- DATA -
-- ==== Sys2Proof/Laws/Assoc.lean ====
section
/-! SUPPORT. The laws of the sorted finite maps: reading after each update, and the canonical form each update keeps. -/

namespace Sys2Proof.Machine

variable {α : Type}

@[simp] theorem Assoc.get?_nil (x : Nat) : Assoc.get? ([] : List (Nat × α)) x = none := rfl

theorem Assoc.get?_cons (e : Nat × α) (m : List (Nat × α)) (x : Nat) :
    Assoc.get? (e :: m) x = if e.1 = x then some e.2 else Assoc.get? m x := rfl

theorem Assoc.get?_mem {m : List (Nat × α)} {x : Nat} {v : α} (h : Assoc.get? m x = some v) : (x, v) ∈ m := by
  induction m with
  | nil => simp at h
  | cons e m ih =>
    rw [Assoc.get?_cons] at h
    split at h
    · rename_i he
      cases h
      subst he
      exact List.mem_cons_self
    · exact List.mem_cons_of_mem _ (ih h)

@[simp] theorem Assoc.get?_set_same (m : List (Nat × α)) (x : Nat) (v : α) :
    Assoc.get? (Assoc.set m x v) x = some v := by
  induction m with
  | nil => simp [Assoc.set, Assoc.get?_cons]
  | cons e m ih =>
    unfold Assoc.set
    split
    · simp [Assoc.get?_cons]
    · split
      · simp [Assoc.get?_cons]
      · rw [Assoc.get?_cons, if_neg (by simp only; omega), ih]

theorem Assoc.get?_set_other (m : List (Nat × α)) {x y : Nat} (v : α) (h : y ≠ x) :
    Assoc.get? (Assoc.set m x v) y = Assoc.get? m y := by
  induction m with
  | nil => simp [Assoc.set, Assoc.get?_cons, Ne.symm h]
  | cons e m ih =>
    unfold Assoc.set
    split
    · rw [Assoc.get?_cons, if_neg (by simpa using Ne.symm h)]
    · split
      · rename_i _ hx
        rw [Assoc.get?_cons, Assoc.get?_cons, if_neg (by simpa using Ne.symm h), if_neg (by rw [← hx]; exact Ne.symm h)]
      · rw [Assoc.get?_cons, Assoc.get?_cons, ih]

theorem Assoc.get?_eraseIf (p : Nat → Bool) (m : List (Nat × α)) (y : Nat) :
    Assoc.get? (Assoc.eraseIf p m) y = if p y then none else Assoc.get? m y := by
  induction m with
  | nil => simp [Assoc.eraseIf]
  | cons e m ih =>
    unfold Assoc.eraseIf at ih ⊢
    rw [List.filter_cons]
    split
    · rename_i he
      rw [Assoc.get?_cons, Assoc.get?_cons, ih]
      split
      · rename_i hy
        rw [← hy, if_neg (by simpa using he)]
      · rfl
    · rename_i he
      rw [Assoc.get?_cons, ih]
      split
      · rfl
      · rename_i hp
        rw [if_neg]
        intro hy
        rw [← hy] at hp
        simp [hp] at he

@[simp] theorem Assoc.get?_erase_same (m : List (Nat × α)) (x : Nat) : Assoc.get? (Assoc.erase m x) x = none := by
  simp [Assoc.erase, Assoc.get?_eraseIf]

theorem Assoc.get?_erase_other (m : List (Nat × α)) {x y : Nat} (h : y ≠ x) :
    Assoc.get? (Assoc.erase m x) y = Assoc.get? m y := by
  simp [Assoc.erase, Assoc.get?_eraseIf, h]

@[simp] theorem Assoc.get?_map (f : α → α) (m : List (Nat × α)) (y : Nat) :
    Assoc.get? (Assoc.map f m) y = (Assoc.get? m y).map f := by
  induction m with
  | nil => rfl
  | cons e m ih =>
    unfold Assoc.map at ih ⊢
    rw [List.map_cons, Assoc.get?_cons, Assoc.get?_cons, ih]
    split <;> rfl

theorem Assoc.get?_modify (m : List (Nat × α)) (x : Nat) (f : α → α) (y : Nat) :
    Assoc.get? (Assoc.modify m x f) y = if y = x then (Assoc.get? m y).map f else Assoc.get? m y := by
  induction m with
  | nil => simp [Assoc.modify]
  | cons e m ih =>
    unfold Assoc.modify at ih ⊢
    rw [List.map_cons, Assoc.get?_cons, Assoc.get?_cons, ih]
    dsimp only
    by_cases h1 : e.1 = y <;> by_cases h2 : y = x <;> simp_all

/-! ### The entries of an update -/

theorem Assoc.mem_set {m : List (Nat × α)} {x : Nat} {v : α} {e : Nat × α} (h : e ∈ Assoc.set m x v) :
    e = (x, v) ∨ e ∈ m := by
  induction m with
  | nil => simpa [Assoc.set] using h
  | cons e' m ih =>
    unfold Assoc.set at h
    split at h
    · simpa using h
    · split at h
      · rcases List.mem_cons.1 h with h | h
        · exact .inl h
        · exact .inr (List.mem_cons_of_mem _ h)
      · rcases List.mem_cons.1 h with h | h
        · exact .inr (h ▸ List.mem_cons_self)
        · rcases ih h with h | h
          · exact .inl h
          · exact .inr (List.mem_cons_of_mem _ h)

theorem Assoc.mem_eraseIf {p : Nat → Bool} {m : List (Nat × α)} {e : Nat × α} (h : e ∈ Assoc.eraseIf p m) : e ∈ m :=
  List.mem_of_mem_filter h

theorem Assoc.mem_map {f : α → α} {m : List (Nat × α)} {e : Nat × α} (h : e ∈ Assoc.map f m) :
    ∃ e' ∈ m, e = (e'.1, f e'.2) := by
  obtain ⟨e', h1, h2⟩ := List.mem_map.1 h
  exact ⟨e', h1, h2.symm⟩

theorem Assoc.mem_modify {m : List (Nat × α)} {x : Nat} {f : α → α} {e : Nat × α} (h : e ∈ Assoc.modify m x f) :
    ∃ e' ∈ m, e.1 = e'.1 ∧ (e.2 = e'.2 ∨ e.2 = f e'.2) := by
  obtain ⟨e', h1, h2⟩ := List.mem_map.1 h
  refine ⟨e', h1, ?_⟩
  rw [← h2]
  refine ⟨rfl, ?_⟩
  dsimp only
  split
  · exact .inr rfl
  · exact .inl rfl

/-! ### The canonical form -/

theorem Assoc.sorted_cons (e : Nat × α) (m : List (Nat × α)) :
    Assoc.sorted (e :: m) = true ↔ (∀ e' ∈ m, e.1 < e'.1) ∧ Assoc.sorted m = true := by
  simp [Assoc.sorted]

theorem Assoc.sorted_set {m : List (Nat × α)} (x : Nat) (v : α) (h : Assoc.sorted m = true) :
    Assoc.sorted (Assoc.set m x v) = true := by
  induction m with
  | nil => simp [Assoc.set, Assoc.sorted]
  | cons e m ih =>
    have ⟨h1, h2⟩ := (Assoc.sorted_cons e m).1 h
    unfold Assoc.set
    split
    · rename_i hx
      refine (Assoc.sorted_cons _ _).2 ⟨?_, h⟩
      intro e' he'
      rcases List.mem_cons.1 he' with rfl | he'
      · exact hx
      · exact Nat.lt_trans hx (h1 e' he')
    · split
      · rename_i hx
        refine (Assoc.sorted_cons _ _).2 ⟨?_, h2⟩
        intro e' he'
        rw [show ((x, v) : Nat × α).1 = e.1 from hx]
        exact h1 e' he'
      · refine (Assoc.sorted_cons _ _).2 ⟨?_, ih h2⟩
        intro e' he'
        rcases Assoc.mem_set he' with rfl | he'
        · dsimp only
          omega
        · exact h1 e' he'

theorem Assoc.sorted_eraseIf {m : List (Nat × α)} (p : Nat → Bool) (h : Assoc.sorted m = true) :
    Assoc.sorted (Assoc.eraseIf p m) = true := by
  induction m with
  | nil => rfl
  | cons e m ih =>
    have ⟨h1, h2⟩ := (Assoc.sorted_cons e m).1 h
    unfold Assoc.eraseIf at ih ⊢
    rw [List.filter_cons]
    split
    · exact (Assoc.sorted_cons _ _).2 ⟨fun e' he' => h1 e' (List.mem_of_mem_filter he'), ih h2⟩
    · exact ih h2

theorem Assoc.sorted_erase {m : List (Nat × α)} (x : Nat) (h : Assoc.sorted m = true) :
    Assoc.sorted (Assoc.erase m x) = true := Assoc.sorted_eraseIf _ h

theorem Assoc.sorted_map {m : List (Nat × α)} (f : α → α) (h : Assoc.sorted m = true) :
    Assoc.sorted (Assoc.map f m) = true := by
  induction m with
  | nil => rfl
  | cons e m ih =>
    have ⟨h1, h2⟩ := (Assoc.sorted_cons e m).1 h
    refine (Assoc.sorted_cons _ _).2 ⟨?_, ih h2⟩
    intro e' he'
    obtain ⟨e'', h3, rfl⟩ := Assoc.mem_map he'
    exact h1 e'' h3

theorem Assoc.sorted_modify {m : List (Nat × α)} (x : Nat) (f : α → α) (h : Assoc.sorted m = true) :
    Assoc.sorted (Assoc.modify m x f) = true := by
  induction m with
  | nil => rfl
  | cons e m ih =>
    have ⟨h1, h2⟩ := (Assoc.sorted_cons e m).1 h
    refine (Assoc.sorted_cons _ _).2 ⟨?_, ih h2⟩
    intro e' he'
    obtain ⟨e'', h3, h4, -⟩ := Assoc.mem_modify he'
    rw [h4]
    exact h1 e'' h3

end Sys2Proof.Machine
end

- AIM OF THE TASK -
Restate word for word only the lines running from the beginning of the data to the line holding "none := rfl", both included.

- RESPONSE AREA -
-- ==== Sys2Proof/Laws/Assoc.lean ====
section
/-! SUPPORT. The laws of the sorted finite maps: reading after each update, and the canonical form each update keeps. -/

namespace Sys2Proof.Machine

variable {α : Type}

@[simp] theorem Assoc.get?_nil (x : Nat) : Assoc.get? ([] : List (Nat × α)) x = none := rfl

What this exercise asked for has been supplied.